Assignment: Take the listing below and print exactly the lines starting at the line containing "Attestation (R484) -/" and ending at the line containing "leBytes 4 0x54415856", both ends included, and no others.
*** Opening Task input ***
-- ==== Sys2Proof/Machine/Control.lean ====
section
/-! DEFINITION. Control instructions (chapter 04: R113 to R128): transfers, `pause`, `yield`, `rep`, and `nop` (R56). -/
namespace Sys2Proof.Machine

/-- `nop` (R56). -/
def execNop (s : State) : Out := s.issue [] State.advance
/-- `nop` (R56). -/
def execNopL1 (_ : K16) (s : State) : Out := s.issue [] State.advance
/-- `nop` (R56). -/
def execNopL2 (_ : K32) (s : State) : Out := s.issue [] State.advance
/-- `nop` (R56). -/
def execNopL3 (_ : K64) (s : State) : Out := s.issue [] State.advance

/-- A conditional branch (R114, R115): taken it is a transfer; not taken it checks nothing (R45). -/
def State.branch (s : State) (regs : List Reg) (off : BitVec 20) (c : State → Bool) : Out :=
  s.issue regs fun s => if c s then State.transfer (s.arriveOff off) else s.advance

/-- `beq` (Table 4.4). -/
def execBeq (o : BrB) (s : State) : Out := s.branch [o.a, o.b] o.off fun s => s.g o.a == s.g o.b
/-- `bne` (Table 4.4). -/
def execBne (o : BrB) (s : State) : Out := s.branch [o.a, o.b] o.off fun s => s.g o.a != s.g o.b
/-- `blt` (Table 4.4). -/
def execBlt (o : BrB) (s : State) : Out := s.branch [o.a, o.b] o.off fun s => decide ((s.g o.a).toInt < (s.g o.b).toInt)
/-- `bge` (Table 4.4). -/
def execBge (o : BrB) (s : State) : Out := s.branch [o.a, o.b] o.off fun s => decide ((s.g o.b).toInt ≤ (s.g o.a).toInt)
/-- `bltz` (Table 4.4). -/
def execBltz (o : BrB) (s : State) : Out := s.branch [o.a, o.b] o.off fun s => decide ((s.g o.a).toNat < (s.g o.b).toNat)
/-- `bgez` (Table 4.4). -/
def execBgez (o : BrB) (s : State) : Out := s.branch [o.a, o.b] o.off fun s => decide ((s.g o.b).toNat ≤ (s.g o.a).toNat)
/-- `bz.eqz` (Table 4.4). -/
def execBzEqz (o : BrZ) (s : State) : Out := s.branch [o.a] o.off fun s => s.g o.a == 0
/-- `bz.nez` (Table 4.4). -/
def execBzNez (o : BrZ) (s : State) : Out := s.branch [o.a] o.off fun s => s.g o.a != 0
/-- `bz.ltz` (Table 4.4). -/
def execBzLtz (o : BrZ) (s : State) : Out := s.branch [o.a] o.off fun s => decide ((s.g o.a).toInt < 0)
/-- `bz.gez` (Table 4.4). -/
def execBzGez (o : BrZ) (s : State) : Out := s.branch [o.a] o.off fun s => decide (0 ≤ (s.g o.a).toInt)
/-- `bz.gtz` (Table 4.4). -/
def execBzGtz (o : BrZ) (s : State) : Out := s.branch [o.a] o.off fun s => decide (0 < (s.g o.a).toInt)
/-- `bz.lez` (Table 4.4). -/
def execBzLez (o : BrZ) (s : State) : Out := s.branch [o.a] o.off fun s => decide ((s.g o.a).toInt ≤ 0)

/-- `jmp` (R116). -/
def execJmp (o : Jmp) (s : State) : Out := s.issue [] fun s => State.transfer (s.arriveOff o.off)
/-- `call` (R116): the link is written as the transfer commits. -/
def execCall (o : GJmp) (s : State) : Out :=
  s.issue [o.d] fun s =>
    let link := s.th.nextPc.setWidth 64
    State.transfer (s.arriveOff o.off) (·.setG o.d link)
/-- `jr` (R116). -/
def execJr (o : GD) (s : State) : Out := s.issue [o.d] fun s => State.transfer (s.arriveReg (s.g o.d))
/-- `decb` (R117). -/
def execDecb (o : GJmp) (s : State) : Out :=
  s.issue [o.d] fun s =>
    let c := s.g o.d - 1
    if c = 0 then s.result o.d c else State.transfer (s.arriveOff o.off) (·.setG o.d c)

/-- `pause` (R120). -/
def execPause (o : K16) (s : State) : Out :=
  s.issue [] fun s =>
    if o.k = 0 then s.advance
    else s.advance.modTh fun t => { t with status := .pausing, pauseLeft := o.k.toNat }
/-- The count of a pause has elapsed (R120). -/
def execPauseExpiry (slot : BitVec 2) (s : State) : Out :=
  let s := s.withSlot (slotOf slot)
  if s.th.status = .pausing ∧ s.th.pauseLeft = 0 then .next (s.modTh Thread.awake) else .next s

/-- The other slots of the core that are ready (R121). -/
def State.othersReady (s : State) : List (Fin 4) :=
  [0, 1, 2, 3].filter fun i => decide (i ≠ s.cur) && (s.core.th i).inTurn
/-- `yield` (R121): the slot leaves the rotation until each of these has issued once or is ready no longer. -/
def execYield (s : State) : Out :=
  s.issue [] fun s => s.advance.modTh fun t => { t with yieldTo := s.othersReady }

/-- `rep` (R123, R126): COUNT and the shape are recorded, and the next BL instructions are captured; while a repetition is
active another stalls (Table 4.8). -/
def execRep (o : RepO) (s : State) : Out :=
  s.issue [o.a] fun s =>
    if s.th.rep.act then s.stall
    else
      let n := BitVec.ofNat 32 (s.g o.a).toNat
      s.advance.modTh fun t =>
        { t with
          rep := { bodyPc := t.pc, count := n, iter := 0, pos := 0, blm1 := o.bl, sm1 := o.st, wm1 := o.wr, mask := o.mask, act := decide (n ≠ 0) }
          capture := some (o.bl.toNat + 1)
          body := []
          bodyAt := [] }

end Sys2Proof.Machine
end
*** Closing Task input ***
*** Opening Task input ***
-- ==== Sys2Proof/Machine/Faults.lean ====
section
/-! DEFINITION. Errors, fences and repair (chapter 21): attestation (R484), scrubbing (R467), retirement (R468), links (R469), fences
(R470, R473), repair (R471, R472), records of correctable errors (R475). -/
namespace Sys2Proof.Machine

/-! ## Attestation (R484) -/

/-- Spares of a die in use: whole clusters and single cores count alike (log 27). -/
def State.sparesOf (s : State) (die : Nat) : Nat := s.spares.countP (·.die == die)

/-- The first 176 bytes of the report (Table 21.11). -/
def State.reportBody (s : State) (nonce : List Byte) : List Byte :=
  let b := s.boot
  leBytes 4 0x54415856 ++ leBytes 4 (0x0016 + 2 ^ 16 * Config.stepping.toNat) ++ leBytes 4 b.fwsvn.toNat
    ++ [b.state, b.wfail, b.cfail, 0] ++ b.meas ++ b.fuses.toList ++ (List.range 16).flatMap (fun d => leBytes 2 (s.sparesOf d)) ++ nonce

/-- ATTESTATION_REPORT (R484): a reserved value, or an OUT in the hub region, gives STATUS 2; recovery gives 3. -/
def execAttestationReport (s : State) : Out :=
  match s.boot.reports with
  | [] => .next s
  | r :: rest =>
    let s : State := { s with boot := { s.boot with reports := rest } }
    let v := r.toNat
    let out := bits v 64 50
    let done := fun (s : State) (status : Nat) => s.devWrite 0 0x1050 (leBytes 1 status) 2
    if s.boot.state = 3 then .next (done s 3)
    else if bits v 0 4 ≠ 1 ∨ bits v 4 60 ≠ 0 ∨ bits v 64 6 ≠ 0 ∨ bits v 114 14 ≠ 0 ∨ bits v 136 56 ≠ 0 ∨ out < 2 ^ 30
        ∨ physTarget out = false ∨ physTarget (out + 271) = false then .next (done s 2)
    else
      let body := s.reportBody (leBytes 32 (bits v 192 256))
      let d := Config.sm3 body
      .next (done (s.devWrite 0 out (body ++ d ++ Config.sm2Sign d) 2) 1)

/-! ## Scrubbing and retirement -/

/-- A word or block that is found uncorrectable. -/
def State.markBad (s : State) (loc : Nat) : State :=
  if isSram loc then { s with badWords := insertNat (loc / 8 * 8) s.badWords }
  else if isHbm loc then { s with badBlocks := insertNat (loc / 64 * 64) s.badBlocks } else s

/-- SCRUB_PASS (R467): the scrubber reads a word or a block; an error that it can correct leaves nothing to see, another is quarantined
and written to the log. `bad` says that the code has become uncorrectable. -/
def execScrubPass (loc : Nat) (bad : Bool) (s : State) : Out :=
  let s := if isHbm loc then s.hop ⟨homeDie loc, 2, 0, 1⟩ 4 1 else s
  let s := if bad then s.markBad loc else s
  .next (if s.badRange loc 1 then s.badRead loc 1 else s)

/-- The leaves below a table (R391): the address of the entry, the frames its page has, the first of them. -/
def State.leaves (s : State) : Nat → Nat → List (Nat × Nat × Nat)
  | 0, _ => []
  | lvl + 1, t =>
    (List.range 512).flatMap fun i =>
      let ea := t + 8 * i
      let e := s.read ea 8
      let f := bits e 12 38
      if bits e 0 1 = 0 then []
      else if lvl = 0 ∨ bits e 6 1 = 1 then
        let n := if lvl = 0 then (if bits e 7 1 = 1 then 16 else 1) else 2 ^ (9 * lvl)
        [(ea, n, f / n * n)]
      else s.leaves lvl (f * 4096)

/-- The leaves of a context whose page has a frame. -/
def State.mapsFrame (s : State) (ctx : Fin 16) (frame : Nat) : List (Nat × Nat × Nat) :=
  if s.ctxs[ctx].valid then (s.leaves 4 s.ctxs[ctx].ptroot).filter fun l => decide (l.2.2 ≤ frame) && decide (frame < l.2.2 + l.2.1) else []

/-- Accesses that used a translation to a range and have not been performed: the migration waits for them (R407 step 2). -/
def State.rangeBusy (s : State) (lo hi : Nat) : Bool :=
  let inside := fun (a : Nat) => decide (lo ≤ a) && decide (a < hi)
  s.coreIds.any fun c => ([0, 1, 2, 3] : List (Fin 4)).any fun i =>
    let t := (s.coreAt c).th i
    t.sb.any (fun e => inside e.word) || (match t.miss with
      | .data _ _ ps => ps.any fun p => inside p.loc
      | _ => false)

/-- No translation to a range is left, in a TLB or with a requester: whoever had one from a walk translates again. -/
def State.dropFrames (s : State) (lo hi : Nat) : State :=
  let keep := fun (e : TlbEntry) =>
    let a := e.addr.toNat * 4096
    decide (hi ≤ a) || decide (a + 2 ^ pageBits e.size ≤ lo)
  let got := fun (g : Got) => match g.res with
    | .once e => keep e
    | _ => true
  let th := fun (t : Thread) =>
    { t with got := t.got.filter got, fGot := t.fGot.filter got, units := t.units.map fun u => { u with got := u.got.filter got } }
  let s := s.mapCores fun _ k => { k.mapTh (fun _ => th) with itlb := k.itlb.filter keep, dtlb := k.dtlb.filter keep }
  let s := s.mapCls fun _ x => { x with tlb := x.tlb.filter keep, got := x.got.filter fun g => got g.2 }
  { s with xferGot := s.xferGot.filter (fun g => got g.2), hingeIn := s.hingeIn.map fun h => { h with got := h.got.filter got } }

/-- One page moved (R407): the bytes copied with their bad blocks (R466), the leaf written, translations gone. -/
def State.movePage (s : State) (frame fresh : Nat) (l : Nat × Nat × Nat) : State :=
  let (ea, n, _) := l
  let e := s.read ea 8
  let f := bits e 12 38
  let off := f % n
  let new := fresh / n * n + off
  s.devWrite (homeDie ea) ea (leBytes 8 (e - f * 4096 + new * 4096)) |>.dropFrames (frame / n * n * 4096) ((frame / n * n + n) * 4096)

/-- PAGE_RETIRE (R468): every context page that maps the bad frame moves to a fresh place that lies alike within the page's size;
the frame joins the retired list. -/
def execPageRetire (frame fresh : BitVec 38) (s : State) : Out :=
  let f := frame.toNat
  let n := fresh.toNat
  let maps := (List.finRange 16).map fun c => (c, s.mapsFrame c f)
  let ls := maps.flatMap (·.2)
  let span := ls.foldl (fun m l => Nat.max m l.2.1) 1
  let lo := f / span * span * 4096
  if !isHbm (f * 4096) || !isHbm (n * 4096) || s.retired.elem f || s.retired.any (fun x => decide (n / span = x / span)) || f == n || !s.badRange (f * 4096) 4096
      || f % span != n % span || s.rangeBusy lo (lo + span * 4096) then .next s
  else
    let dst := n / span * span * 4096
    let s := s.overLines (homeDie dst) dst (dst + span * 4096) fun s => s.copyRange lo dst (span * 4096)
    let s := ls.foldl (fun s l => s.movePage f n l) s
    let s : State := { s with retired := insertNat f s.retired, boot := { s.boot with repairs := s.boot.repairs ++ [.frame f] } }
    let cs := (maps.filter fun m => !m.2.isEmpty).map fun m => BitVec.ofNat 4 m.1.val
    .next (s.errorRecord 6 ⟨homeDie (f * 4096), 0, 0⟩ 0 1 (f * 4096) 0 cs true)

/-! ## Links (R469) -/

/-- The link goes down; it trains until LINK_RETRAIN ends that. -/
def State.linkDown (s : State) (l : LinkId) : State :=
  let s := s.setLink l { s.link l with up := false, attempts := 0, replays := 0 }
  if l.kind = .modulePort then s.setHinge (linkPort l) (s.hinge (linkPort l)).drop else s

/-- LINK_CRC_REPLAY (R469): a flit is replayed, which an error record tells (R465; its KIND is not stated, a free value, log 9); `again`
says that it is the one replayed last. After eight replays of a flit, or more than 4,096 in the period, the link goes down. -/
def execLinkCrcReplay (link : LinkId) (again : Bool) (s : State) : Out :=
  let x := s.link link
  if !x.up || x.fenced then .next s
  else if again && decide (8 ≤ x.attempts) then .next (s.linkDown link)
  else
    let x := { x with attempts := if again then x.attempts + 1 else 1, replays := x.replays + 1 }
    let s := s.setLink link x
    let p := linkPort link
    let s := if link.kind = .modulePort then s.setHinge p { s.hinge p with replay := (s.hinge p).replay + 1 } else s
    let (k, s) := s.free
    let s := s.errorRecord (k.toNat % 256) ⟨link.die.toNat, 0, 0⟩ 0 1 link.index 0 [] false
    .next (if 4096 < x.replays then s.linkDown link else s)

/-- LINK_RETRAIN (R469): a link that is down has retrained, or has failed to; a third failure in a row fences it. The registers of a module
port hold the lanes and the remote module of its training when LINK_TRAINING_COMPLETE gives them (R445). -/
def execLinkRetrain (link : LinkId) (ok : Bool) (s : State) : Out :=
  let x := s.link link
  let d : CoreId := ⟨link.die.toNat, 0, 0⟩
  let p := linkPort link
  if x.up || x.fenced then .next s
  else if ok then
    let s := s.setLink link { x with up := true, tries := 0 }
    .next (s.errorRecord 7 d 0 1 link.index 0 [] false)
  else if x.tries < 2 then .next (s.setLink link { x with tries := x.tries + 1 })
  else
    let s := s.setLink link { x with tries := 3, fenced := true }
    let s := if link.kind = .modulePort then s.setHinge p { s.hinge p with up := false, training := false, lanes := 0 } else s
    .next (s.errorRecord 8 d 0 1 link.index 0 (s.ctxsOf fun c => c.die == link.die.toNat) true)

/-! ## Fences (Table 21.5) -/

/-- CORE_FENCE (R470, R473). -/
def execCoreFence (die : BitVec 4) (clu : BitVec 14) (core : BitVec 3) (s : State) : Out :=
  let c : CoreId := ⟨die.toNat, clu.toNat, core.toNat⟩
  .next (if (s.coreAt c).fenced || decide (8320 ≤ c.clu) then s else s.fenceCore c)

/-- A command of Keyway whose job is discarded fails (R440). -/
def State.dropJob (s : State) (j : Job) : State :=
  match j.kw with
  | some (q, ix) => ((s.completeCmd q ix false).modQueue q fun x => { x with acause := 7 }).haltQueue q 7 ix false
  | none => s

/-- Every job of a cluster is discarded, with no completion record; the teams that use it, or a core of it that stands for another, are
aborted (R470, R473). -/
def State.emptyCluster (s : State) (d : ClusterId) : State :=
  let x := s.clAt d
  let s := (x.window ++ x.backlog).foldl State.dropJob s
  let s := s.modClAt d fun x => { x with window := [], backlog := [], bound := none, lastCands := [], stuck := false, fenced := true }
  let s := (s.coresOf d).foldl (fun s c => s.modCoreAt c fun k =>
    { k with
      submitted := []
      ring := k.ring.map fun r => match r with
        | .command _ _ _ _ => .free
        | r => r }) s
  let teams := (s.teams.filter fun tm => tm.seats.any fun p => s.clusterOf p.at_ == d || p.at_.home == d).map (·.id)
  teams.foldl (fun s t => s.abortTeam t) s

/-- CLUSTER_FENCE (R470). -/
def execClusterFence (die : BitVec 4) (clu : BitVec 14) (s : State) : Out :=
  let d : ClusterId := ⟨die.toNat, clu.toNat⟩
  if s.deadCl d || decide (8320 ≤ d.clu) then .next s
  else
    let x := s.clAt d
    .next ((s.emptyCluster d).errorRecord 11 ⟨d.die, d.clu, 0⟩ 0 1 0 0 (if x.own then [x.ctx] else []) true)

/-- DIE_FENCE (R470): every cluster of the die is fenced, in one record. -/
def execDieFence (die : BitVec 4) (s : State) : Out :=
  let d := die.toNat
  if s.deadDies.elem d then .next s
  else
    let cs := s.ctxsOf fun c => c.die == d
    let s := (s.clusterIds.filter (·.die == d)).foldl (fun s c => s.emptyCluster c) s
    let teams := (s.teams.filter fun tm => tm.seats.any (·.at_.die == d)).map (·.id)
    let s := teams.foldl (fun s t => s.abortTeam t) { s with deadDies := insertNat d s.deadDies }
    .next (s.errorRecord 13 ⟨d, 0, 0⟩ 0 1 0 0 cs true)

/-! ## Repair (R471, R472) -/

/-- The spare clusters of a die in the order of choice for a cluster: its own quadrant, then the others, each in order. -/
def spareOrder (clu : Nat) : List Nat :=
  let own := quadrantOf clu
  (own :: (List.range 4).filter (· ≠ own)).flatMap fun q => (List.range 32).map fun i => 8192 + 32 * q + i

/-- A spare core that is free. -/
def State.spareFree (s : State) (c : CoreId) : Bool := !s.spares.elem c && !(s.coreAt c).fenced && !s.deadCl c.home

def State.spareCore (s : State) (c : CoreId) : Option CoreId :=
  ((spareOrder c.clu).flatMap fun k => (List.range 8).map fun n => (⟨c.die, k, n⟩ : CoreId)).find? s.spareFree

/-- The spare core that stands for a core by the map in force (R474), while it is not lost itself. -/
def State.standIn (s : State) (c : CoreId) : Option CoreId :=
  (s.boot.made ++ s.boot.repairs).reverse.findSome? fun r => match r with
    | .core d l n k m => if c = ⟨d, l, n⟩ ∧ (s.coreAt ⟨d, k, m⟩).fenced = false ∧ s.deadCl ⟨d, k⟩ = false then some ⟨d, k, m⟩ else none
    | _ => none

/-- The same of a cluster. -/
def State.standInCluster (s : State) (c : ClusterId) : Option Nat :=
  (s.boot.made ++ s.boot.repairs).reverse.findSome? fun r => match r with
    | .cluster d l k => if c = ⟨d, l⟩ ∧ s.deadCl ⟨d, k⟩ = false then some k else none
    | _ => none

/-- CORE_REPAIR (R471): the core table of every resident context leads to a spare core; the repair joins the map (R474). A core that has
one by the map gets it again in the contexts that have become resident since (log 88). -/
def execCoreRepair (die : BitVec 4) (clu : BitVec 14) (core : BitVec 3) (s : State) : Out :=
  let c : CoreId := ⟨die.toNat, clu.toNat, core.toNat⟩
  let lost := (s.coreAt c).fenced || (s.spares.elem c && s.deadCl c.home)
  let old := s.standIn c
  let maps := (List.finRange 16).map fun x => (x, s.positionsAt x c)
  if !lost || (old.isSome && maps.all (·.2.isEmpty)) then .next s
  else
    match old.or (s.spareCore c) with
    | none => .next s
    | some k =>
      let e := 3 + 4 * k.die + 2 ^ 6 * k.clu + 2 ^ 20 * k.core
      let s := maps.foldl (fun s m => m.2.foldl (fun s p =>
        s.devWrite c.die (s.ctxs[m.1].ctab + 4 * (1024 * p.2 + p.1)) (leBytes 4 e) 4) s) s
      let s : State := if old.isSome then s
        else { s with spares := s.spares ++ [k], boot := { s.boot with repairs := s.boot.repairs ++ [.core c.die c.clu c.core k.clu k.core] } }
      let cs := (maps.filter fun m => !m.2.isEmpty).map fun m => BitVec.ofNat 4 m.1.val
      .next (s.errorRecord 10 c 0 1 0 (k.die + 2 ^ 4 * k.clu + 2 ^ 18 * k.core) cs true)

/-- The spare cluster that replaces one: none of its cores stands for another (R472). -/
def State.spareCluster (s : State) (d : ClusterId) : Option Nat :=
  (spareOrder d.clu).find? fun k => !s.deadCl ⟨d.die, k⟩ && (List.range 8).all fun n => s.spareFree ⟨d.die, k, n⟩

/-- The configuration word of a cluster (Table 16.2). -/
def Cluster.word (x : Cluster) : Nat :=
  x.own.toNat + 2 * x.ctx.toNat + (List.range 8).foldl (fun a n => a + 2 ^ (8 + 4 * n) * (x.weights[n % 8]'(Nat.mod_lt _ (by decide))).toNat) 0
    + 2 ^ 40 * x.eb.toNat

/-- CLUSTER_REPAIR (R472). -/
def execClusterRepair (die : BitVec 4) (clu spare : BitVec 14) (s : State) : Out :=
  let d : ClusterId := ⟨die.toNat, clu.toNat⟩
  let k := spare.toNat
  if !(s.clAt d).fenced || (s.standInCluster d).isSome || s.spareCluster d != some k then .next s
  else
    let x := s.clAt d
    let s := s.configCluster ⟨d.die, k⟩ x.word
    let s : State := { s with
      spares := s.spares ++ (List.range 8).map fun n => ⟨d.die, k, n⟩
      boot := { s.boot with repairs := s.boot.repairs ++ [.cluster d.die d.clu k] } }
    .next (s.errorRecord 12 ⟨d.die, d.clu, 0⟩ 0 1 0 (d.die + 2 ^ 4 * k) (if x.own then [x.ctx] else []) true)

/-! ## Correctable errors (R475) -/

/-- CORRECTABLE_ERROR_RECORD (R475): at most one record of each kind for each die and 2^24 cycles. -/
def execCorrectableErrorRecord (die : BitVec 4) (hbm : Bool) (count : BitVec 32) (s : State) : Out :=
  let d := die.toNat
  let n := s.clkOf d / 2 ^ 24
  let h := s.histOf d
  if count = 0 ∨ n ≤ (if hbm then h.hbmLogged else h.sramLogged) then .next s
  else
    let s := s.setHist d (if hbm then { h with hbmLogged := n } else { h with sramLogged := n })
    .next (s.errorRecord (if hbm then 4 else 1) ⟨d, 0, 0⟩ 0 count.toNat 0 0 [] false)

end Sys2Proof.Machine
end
*** Closing Task input ***
Exercise result:
/-! ## Attestation (R484) -/

/-- Spares of a die in use: whole clusters and single cores count alike (log 27). -/
def State.sparesOf (s : State) (die : Nat) : Nat := s.spares.countP (·.die == die)

/-- The first 176 bytes of the report (Table 21.11). -/
def State.reportBody (s : State) (nonce : List Byte) : List Byte :=
  let b := s.boot
  leBytes 4 0x54415856 ++ leBytes 4 (0x0016 + 2 ^ 16 * Config.stepping.toNat) ++ leBytes 4 b.fwsvn.toNat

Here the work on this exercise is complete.